The Pima are poster children for mainstream nutrition researchers in the US for several reasons. First of all, their pre-contact diet was probably fairly low in fat, and researchers love to point out that they now eat more fat (comparable to the average American diet). Another reason is that there's another group of Pima in Mexico who still live on a relatively traditional diet and are much healthier. They are genetically very similar, supporting the idea that it's the lifestyle of the American Pima that's causing their problems. The third reason is that the Mexican Pima exercise more than the Arizona Pima and eat a bit less.

I of course agree with the conclusion that their lifestyle is behind their problems; that's pretty obvious. I think most Pima know it too. If they got their water back, maybe things would be different for them.

However, the focus on macronutrients sometimes obscures the fact that the modern Pima diet is pure crap. It's mostly processed food with a low nutrient density. It also contains the two biggest destroyers of indigenous health: white flour and sugar. There are numerous examples of cultures going from a high-fat diet to a lower-fat "reservation food" diet and suffering the same fate: the Inuit of Alaska, the Maasai and Samburu of Kenya, tribes in the Pacific Northwestern US and Canada, certain Aboriginal groups, and more. What do they all have in common? White flour, sugar and other processed food.
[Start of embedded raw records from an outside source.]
-- ==== Sys2Proof/Laws/KeepsSave.lean ====
section
/-!
SUPPORT. Sys2Proof/Laws/KeepsSave.lean: the operations and meanings of Machine/Save.lean keep (Laws/Keeps.lean).
-/

set_option linter.all false
set_option Elab.async false

namespace Sys2Proof.Machine

def State.savePresent_sites : List Site := [.one R.KEEP_STATUS]

@[simp ↓] theorem State.savePresent_keeps {A : Scope} {s₀ : State} (s : State) (hk : Keeps A s₀ s)
    (hA : A.covers State.savePresent_sites) :
    Keeps A s₀ (State.savePresent s) := by
  simp [State.savePresent_sites] at hA
  simp (maxDischargeDepth := 99) [State.savePresent, hk, hA]

def State.loadSaveKeys_sites : List Site := State.modKeySlot_sites

@[simp ↓] theorem State.loadSaveKeys_keeps {A : Scope} {s₀ : State} (s : State) (seq : Nat) (nsids : List Nat) (hk : Keeps A s₀ s)
    (hA : A.covers State.loadSaveKeys_sites) :
    Keeps A s₀ (State.loadSaveKeys s seq nsids) := by
  simp [State.loadSaveKeys_sites] at hA
  simp (maxDischargeDepth := 99) +contextual [State.loadSaveKeys, hk, hA]

def State.writeSave_sites : List Site :=
  State.loadSaveKeys_sites ++ State.savePresent_sites ++ [.part .keeper, .part .stitch]

@[simp ↓] theorem State.writeSave_keeps {A : Scope} {s₀ : State} (s : State) (step : Nat) (n : Nat) (hk : Keeps A s₀ s)
    (hA : A.covers State.writeSave_sites) :
    Keeps A s₀ (State.writeSave s step n) := by
  simp [State.writeSave_sites] at hA
  simp (maxDischargeDepth := 99) [State.writeSave, hk, hA]

def State.reportSave_sites : List Site := [.one R.KEEP_BO_LAST]

@[simp ↓] theorem State.reportSave_keeps {A : Scope} {s₀ : State} (s : State) (result : Nat) (pages : Nat) (speed : Nat) (hk : Keeps A s₀ s)
    (hA : A.covers State.reportSave_sites) :
    Keeps A s₀ (State.reportSave s result pages speed) := by
  simp [State.reportSave_sites] at hA
  simp (maxDischargeDepth := 99) [State.reportSave, hk, hA]

def State.lowerGates_sites : List Site := State.gates_sites ++ [.part .keeper]

@[simp ↓] theorem State.lowerGates_keeps {A : Scope} {s₀ : State} (s : State) (hk : Keeps A s₀ s)
    (hA : A.covers State.lowerGates_sites) :
    Keeps A s₀ (State.lowerGates s) := by
  simp [State.lowerGates_sites] at hA
  simp (maxDischargeDepth := 99) [State.lowerGates, hk, hA]

def State.stopService_sites : List Site :=
  State.discardWrite_sites ++ State.linkFalls_sites ++ [.part .pairs, .part .host, .part .flow]

@[simp ↓] theorem State.stopService_keeps {A : Scope} {s₀ : State} (s : State) (hk : Keeps A s₀ s)
    (hA : A.covers State.stopService_sites) :
    Keeps A s₀ (State.stopService s) := by
  simp [State.stopService_sites] at hA
  unfold State.stopService
  repeat' (first
    | (intro x; clear_value x))
  all_goals first | (simp (maxDischargeDepth := 99) +contextual [*]; done) | simp_all (maxDischargeDepth := 99) +contextual

def State.retractAndStop_sites : List Site :=
  State.abandonCalibration_sites ++ State.eretractBoth_sites ++ State.finishRetracts_sites ++ State.stopService_sites

@[simp ↓] theorem State.retractAndStop_keeps {A : Scope} {s₀ : State} (s : State) (cause : Nat) (hk : Keeps A s₀ s)
    (hA : A.covers State.retractAndStop_sites) :
    Keeps A s₀ (State.retractAndStop s cause) := by
  simp [State.retractAndStop_sites] at hA
  simp (maxDischargeDepth := 99) [State.retractAndStop, hk, hA]

def State.earlySaveEnds_sites : List Site := [.one R.KEEP_STATUS, .part .keeper]

@[simp ↓] theorem State.earlySaveEnds_keeps {A : Scope} {s₀ : State} (s : State) (hk : Keeps A s₀ s)
    (hA : A.covers State.earlySaveEnds_sites) :
    Keeps A s₀ (State.earlySaveEnds s) := by
  simp [State.earlySaveEnds_sites] at hA
  simp (maxDischargeDepth := 99) [State.earlySaveEnds, hk, hA]

def State.saveFromInput_sites : List Site :=
  State.earlySaveEnds_sites ++ State.lowerGates_sites ++ State.reportSave_sites ++ State.retractAndStop_sites ++
    State.writeSave_sites ++ [.part .keeper]

@[simp ↓] theorem State.saveFromInput_keeps {A : Scope} {s₀ : State} (s : State) (cause : Nat) (hk : Keeps A s₀ s)
    (hA : A.covers State.saveFromInput_sites) :
    Keeps A s₀ (State.saveFromInput s cause) := by
  simp [State.saveFromInput_sites] at hA
  simp (maxDischargeDepth := 99) [State.saveFromInput, hk, hA]

def State.passWp_sites : List Site := State.walker_sites

@[simp ↓] theorem State.passWp_keeps {A : Scope} {s₀ : State} (s : State) (d : Nat) (hk : Keeps A s₀ s)
    (hA : A.covers State.passWp_sites) :
    Keeps A s₀ (State.passWp s d) := by
  simp [State.passWp_sites] at hA
  simp (maxDischargeDepth := 99) [State.passWp, hk, hA]

def State.restorePage_sites : List Site :=
  State.appendCache_sites ++ State.madeReadable_sites ++ State.passWp_sites ++ State.walker_sites ++ State.writeMedia_sites

@[simp ↓] theorem State.restorePage_keeps {A : Scope} {s₀ : State} (s : State) (p : SavedPage) (hk : Keeps A s₀ s)
    (hA : A.covers State.restorePage_sites) :
    KeepsOpt A (fun t => t) s₀ (State.restorePage s p) := by
  simp [State.restorePage_sites] at hA
  unfold State.restorePage
  try lift_lets
  repeat' (first
    | (intro x; first
        | (have hx : Keeps A s₀ x := by
             subst x
             repeat' split
             all_goals first | with_reducible assumption | (simp (maxDischargeDepth := 99) +contextual [*]; done) | simp_all (maxDischargeDepth := 99) +contextual
           clear_value x)
        | clear_value x)
    | (generalize he : State.appendCache _ _ _ _ = p
       have hp : KeepsOpt A (fun t => t.2) s₀ p := by
         subst he; exact State.appendCache_keeps _ _ _ _ (by first | with_reducible assumption | simp (maxDischargeDepth := 99) +contextual [*]) (by first | assumption | simp [*])
       clear he
       rcases p with _ | p
       rotate_left 1
       replace hp : Keeps A s₀ p.2 := hp p rfl)
    | (split <;> try lift_lets))
  all_goals first | (simp (maxDischargeDepth := 99) +contextual [*]; done) | simp_all (maxDischargeDepth := 99) +contextual

def State.restorePages_sites : List Site := State.restorePage_sites

@[simp ↓] theorem State.restorePages_keeps {A : Scope} {s₀ : State} (l : List SavedPage) (s : State) (hk : Keeps A s₀ s)
    (hA : A.covers State.restorePages_sites) :
    KeepsOpt A (fun t => t) s₀ (State.restorePages l s) := by
  simp [State.restorePages_sites] at hA
  induction l generalizing s with
  | nil => exact keepsOpt_some hk
  | cons p rest ih =>
    intro t ht
    rw [State.restorePages] at ht
    obtain ⟨u, hu, h⟩ := Option.bind_eq_some_iff.mp ht
    exact ih u (State.restorePage_keeps s p hk (by first | assumption | simp [*]) u hu) t h

def State.losePage_sites : List Site := State.loseRange_sites ++ State.passWp_sites

@[simp ↓] theorem State.losePage_keeps {A : Scope} {s₀ : State} (s : State) (p : SavedPage) (hk : Keeps A s₀ s)
    (hA : A.covers State.losePage_sites) :
    Keeps A s₀ (State.losePage s p) := by
  simp [State.losePage_sites] at hA
  simp (maxDischargeDepth := 99) [State.losePage, hk, hA]

def State.restoreLoss_sites : List Site := State.postVendor_sites ++ State.smartSet_sites ++ [.one R.KEEP_STATUS]

@[simp ↓] theorem State.restoreLoss_keeps {A : Scope} {s₀ : State} (s : State) (before : List UnreadableEntry) (hk : Keeps A s₀ s)
    (hA : A.covers State.restoreLoss_sites) :
    Keeps A s₀ (State.restoreLoss s before) := by
  simp [State.restoreLoss_sites] at hA
  simp (maxDischargeDepth := 99) [State.restoreLoss, hk, hA]

def State.endRestore_sites : List Site := State.savePresent_sites ++ [.part .keeper]

@[simp ↓] theorem State.endRestore_keeps {A : Scope} {s₀ : State} (s : State) (hk : Keeps A s₀ s)
    (hA : A.covers State.endRestore_sites) :
    Keeps A s₀ (State.endRestore s) := by
  simp [State.endRestore_sites] at hA
  simp (maxDischargeDepth := 99) [State.endRestore, hk, hA]

def State.restoreSave_sites : List Site :=
  State.endRestore_sites ++ State.losePage_sites ++ State.loseRange_sites ++ State.restoreLoss_sites ++
    State.restorePages_sites

@[simp ↓] theorem State.restoreSave_keeps {A : Scope} {s₀ : State} (s : State) (x : Save) (hk : Keeps A s₀ s)
    (hA : A.covers State.restoreSave_sites) :
    KeepsOpt A (fun t => t) s₀ (State.restoreSave s x) := by
  simp [State.restoreSave_sites] at hA
  unfold State.restoreSave
  repeat' (first
    | (intro x; first
        | (have hx : Keeps A s₀ x := by
             subst x
             repeat' split
             all_goals first | with_reducible assumption | (simp (maxDischargeDepth := 99) +contextual [*]; done) | simp_all (maxDischargeDepth := 99) +contextual
           clear_value x)
        | clear_value x)
    | (generalize he : State.restorePages _ _ = p
       have hp : KeepsOpt A (fun t => t) s₀ p := by
         subst he; exact State.restorePages_keeps _ _ (by first | with_reducible assumption | simp (maxDischargeDepth := 99) +contextual [*]) (by first | assumption | simp [*])
       clear he
       rcases p with _ | p
       rotate_left 1
       replace hp : Keeps A s₀ p := hp p rfl)
    | (split <;> try lift_lets))
  all_goals first | (simp (maxDischargeDepth := 99) +contextual [*]; done) | simp_all (maxDischargeDepth := 99) +contextual

def execSaveRestore_sites : List Site := State.endRestore_sites ++ State.restoreSave_sites

theorem execSaveRestore_keeps {A : Scope} (s : State)
    (hA : A.covers execSaveRestore_sites) : KeepsOut A s (execSaveRestore s) := by
  simp [execSaveRestore_sites] at hA
  have hk := Keeps.refl A s
  unfold execSaveRestore
  repeat' (first
    | (intro x; clear_value x)
    | (generalize he : State.restoreSave _ _ = p
       have hp : KeepsOpt A (fun t => t) s p := by
         subst he; exact State.restoreSave_keeps _ _ (by first | with_reducible assumption | simp (maxDischargeDepth := 99) +contextual [*]) (by first | assumption | simp [*])
       clear he
       rcases p with _ | p
       rotate_left 1
       replace hp : Keeps A s p := hp p rfl)
    | (split <;> try lift_lets))
  all_goals first | (simp (maxDischargeDepth := 99) +contextual [*]; done) | simp_all (maxDischargeDepth := 99) +contextual

def State.startEarlySave_sites : List Site := State.writeSave_sites ++ [.one R.KEEP_STATUS]

@[simp ↓] theorem State.startEarlySave_keeps {A : Scope} {s₀ : State} (s : State) (hk : Keeps A s₀ s)
    (hA : A.covers State.startEarlySave_sites) :
    Keeps A s₀ (State.startEarlySave s) := by
  simp [State.startEarlySave_sites] at hA
  simp (maxDischargeDepth := 99) [State.startEarlySave, hk, hA]

def execEnergyUpdate_sites : List Site := State.startEarlySave_sites ++ [.one R.KEEP_ENERGY, .part .keeper]

theorem execEnergyUpdate_keeps {A : Scope} (s : State)
    (hA : A.covers execEnergyUpdate_sites) : KeepsOut A s (execEnergyUpdate s) := by
  simp [execEnergyUpdate_sites] at hA
  simp (maxDischargeDepth := 99) [execEnergyUpdate, hA]

def execEarlySaveDone_sites : List Site := State.earlySaveEnds_sites ++ State.reportSave_sites ++ State.writeSave_sites

theorem execEarlySaveDone_keeps {A : Scope} (s : State)
    (hA : A.covers execEarlySaveDone_sites) : KeepsOut A s (execEarlySaveDone s) := by
  simp [execEarlySaveDone_sites] at hA
  simp (maxDischargeDepth := 99) [execEarlySaveDone, hA]

def execEnergyHoldClear_sites : List Site := State.savePresent_sites ++ [.one R.KEEP_STATUS, .part .keeper]

theorem execEnergyHoldClear_keeps {A : Scope} (s : State)
    (hA : A.covers execEnergyHoldClear_sites) : KeepsOut A s (execEnergyHoldClear s) := by
  simp [execEnergyHoldClear_sites] at hA
  have hk := Keeps.refl A s
  unfold execEnergyHoldClear
  repeat' (first
    | (intro x; clear_value x)
    | (split <;> try lift_lets))
  all_goals first | (simp (maxDischargeDepth := 99) +contextual [*]; done) | simp_all (maxDischargeDepth := 99) +contextual

end Sys2Proof.Machine
end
The exercise thing is somewhat questionable as well. True, Mexican Pima exercise 2.5 times more than Arizona Pima, but the Arizona Pima still exercise much more than the average American! Women clock in at 3.1 hours a week, while men come in at a whopping 12.1 hours a week! I am a bike commuter and weight lifter, and even I don't exercise that much. So forgive me if I'm a little skeptical of the idea that they aren't exercising enough to keep the weight off. 

The history of the Pima is a heart-wrenching story that has been repeated hundreds, perhaps thousands of times all over the world. Europeans bring in white flour, sugar and other processed food, it destroys a native populations' health, and then researchers either act like they don't understand why it happened, or give unsatisfying explanations for it.

The Pima are canaries in the coal mine, and we can learn a lot from them. Their health problems resemble those of other poor Americans (and wealthier ones also, to a lesser extent). This is because they are both eating similar types of things. The problem is creeping into society at large, however, as we rely more and more on processed wheat, corn, soy and sugar, and less on wholesome food. Obesity in the US has doubled in the past 30 years, and childhood obesity has tripled. Diabetes is following suit. Life expectancy has begun to diminish in some (poor) parts of the country. Meanwhile, our diet is looking increasingly like Pima reservation food. It's time to learn a lesson from their tragedy.